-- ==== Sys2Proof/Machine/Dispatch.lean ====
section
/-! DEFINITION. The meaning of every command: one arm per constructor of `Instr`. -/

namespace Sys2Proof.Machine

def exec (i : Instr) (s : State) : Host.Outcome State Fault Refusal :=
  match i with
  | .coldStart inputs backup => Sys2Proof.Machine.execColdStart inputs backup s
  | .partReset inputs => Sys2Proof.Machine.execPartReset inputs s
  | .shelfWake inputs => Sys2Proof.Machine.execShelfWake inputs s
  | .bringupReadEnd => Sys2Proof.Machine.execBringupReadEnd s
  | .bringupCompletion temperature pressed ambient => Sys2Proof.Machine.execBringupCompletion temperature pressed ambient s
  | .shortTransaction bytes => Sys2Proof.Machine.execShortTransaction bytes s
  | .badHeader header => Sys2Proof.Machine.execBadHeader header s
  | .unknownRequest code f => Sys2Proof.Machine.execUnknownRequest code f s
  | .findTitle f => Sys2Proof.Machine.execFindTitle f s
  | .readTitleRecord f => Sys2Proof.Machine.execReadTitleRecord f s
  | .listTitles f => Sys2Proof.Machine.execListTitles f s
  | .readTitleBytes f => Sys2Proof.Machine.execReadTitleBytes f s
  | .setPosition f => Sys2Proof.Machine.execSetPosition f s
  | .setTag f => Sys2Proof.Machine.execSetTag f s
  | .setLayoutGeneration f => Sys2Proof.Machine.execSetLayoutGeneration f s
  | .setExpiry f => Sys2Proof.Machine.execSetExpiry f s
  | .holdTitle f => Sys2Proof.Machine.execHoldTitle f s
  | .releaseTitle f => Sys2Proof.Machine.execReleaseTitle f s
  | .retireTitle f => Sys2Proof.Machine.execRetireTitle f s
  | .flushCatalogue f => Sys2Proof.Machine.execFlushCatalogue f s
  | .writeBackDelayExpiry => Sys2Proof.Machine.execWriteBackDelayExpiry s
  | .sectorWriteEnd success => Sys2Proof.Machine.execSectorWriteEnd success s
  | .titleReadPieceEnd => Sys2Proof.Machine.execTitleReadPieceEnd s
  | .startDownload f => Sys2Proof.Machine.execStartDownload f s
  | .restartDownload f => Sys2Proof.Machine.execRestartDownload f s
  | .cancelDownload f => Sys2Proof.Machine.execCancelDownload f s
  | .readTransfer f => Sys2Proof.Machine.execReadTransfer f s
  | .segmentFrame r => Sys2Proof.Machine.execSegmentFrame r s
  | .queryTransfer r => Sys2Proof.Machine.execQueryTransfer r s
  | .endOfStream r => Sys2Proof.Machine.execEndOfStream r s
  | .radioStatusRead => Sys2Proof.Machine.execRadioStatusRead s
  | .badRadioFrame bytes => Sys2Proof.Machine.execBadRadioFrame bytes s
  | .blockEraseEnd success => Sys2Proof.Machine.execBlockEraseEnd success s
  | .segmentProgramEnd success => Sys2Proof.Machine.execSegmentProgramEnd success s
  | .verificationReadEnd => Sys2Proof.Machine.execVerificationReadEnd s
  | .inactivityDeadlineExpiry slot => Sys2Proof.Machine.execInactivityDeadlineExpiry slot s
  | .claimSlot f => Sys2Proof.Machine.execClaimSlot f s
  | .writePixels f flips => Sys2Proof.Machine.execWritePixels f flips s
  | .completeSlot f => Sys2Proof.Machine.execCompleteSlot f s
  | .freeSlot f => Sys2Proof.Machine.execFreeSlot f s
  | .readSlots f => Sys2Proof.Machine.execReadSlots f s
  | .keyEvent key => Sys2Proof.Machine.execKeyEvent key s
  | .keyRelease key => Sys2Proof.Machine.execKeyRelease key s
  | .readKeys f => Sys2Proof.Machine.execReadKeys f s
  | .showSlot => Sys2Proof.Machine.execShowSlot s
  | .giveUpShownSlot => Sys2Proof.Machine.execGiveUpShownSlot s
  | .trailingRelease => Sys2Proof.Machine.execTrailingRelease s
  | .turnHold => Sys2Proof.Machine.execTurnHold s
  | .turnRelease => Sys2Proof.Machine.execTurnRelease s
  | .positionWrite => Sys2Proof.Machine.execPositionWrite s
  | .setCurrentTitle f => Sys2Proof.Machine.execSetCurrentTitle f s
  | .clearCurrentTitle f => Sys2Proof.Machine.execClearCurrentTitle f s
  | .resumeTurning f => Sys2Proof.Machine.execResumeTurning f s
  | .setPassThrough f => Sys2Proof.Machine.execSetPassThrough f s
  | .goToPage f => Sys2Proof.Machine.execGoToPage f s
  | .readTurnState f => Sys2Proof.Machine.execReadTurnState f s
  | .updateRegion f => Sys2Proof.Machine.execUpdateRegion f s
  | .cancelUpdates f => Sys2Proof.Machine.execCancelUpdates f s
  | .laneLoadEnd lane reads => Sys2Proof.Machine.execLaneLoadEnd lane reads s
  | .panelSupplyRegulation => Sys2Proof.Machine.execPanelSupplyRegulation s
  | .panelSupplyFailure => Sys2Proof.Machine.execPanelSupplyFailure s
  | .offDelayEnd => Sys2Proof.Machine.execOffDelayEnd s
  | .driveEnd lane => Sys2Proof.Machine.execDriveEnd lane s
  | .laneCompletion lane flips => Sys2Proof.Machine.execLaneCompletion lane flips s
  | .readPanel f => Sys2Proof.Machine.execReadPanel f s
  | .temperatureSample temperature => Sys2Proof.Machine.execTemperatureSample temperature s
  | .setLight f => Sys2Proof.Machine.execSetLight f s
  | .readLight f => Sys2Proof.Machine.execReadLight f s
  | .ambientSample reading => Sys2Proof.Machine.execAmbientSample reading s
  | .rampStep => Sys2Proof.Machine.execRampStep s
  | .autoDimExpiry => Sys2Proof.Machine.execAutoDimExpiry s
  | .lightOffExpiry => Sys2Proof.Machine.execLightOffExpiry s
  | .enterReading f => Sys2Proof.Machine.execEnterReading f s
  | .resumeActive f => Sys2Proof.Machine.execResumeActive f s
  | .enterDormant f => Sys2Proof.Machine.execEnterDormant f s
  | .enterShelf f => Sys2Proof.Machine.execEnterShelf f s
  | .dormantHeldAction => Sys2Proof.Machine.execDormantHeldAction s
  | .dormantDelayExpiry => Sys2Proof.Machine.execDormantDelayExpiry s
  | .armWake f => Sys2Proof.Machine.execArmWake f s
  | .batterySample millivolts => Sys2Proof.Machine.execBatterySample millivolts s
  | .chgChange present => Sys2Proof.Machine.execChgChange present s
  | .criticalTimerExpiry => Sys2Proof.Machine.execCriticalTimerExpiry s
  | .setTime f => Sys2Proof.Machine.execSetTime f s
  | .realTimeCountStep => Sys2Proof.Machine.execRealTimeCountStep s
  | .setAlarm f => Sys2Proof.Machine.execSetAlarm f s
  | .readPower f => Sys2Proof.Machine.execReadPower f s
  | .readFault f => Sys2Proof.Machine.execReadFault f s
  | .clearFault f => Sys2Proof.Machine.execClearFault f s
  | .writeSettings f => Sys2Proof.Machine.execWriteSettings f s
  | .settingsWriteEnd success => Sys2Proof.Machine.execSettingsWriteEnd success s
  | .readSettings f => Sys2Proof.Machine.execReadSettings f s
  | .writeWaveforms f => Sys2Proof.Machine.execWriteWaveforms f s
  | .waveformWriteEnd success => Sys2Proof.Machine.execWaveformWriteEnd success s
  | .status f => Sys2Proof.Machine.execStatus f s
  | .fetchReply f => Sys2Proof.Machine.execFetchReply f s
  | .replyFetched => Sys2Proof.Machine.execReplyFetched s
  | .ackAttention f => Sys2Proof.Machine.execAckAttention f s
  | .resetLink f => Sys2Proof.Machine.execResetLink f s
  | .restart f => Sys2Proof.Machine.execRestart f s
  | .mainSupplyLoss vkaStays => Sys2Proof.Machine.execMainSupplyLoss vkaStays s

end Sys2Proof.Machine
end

:::::

Copy each line of the data that contains the word "inputs".

  | .coldStart inputs backup => Sys2Proof.Machine.execColdStart inputs backup s
  | .partReset inputs => Sys2Proof.Machine.execPartReset inputs s
  | .shelfWake inputs => Sys2Proof.Machine.execShelfWake inputs s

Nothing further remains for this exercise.